- _What is being asked_: From the records below, set down exactly the lines starting with the line that contains "if s.booths[b].link.state ≠ .held then refuse s .notHeld" and going on through the line that contains "HELD (R51). -/". Nothing else is wanted.

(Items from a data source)
########################################

/-- A bad announce (R38); the fourth in a row takes the link to SEEKING. -/
def State.badAnnounce (s old : State) (b : BoothId) : State :=
  let s1 := s.updLink b (fun f =>
    { f.count (fun c => { c with badAnnounces := satAdd 16 c.badAnnounces 1 }) with badRun := f.badRun + 1 })
  if 4 ≤ s1.booths[b].link.badRun then
    ((s1.updLink b (fun f => f.seek .badAnnounce true s.clock.run)).leave old b).raise .announce
  else s1.closeBooth old b

/-- Entry to MISMATCH (R40, R42). -/
def State.enterMismatch (s old : State) (b : BoothId) : State :=
  let s1 := s.updLink b (fun f =>
    (f.moved .mismatch .mismatch s.clock.run).count (fun c => { c with mismatches := satAdd 16 c.mismatches 1 }))
  (s1.leave old b).raise .announce

/-- The effect of a good announce by the link state it is taken in (R40, R41, R42). One that rewrites the values the record holds opens
no bracket: the model's choice (log 8). -/
def State.goodAnnounce (s old : State) (b : BoothId) (reason : MismatchReason) : State :=
  match old.booths[b].link.state, reason with
  | .live, .noReason => s.closeBooth old b
  | _, .noReason => s.enterLive old b
  | .mismatch, _ => s.closeBooth old b
  | _, _ => s.enterMismatch old b

/-- An announce checked against the link's definition (R36). -/
def State.checkAnnounce (s : State) (b : BoothId) (f : AnnounceFrame) : State :=
  let d := s.booths[b].link.definition
  let s1 := s.updLink b (fun l =>
    { l with missingRun := 0, announced := l.announced.sums f.block[11] (AnnounceBlock.sum f.block d.method) })
  let s2 := if s.isLive b then s1.handReplacement b else s1
  if goodFrame f d.method then
    let reason := announceTest b d f.block
    (s2.updLink b (fun l => { l with badRun := 0, announced := l.announced.good f.block reason })).goodAnnounce s b reason
  else s2.badAnnounce s b

/-- ANNOUNCE_FRAME (R34, R36). -/
def State.takeAnnounce (s : State) (b : BoothId) (f : AnnounceFrame) : State :=
  if s.part ≠ .ready then s
  else match s.booths[b].link.state with
    | .held => s
    | .seeking => (s.updLink b (fun l => l.align f.inPlace s.clock.run)).closeBooth s b
    | .announcing | .mismatch | .live => s.checkAnnounce b f

/-- ANNOUNCE_FRAME. -/
def execAnnounceFrame (b : BoothId) (f : AnnounceFrame) (s : State) : Host.Outcome State Fault Refusal := .next (s.takeAnnounce b f)

/-! ## Link orders -/

/-- The definition a BOOTH_DEFINE carries and whether a setting was brought into range; none where it is refused BAD_ARGUMENT (R50). -/
def State.boothParams (s : State) (n : SlotId) : Option (BoothDef × Bool) :=
  match s.paramLang n 6, format? (s.param8 n 9), method? (s.param8 n 10) with
  | some l, some f, some m =>
    let count := clampTo 1 3 (s.param8 n 1)
    let given := s.paramLE n 12 2
    let threshold := if given = 0 then (16, false) else clampTo 1 255 given
    if 1 < s.param8 n 11 then none
    else some ({ defined := true, lang := l, consoles := count.1, serial := BitVec.ofNat 32 (s.paramLE n 2 4), format := f, method := m
                 threshold := threshold.1, masking := s.param8 n 11 == 0 }, count.2 || threshold.2)
  | _, _, _ => none

/-- A booth record with a definition written: the console count in use follows it and seats above it are emptied (R50, R54). -/
def Booth.define (r : Booth) (d : BoothDef) : Booth :=
  { r with
    link := { r.link with definition := d }
    cons := { r.cons with
      inUse := d.consoles
      each := Vector.ofFn (fun n : ConsoleId =>
        if d.consoles ≤ n.val then { r.cons.each[n] with interpreter := 0 } else r.cons.each[n]) } }

/-- BOOTH_DEFINE worked (R50). -/
def workBoothDefine : Work := fun s n =>
  match index? 24 (s.param8 n 0), s.boothParams n with
  | some b, some (d, clamped) =>
    if s.booths[b].link.state ≠ .held then refuse s .notHeld
    else (s.writeBooth b (fun r => r.define d), some (Result.doneClamped clamped []))
  | _, _ => refuse s .badArgument

/-- BOOTH_DEFINE. -/
def execBoothDefine (s : State) : Host.Outcome State Fault Refusal := .next (s.runOrder (kindIs 7) workBoothDefine)

/-- Entry to HELD (R51). -/
def LinkFields.hold (f : LinkFields) (t : Nat) : LinkFields :=
  { f.moved .held .hold t with resync := false, alignRun := 0, missingRun := 0, badRun := 0, heldRun := 0 }

/-- LINK_HOLD worked (R51). -/
def workLinkHold : Work := fun s n =>
  match index? 24 (s.param8 n 0) with
  | some b =>
    let was := s.booths[b].link.state
    if was = .held then (s, some (Result.doneAlready [was.code]))
    else ((s.updLink b (fun f => f.hold s.clock.run)).leave s b, some (Result.done [was.code]))
  | none => refuse s .badArgument

/-- LINK_HOLD. -/
def execLinkHold (s : State) : Host.Outcome State Fault Refusal := .next (s.runOrder (kindIs 8) workLinkHold)

/-- LINK_RELEASE worked (R52). -/
def workLinkRelease : Work := fun s n =>
  match index? 24 (s.param8 n 0) with
  | some b =>
    if s.booths[b].link.state ≠ .held then refuse s .state
    else if s.booths[b].link.definition.defined = false then refuse s .notFound
    else (s.writeBooth b (fun r => { r with link := r.link.seek .release false s.clock.run }), some (Result.done []))
  | none => refuse s .badArgument

/-- LINK_RELEASE. -/
def execLinkRelease (s : State) : Host.Outcome State Fault Refusal := .next (s.runOrder (kindIs 9) workLinkRelease)

/-- The counts of one booth cleared (R53, R55): the link's in one bracket, the ignored events in the console controller's. -/
def State.clearBooth (s : State) (b : BoothId) : State :=
  let s1 := s.writeBooth b (fun r => { r with link := r.link.count (fun _ => LinkCounts.zero) })
  s1.writeBooth b (fun r => { r with cons := { r.cons with ignored := 0 } })

/-- CLEAR_COUNTS of any group but the docks', worked (R53). -/
def workClearLinks : Work := fun s n =>
  if s.param8 n 0 ≠ 1 then refuse s .badArgument
  else if s.param8 n 1 = 255 then (s.each (List.finRange 24) State.clearBooth, some (Result.done []))
  else match index? 24 (s.param8 n 1) with
    | some b => (s.clearBooth b, some (Result.done []))
    | none => refuse s .badArgument

/-- The order at the head is a CLEAR_COUNTS for the docks (group 2). -/
def clearsDocks (s : State) (n : SlotId) : Bool := s.kindOf n == 5 && s.param8 n 0 == 2

/-- The order at the head is a CLEAR_COUNTS for the booth links, or of no group. -/
def clearsLinks (s : State) (n : SlotId) : Bool := s.kindOf n == 5 && s.param8 n 0 != 2

/-- CLEAR_COUNTS_LINKS. -/
def execClearCountsLinks (s : State) : Host.Outcome State Fault Refusal := .next (s.runOrder clearsLinks workClearLinks)

end Sys2Proof.Machine
end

########################################

- _Output below_:
    if s.booths[b].link.state ≠ .held then refuse s .notHeld
    else (s.writeBooth b (fun r => r.define d), some (Result.doneClamped clamped []))
  | _, _ => refuse s .badArgument

/-- BOOTH_DEFINE. -/
def execBoothDefine (s : State) : Host.Outcome State Fault Refusal := .next (s.runOrder (kindIs 7) workBoothDefine)

/-- Entry to HELD (R51). -/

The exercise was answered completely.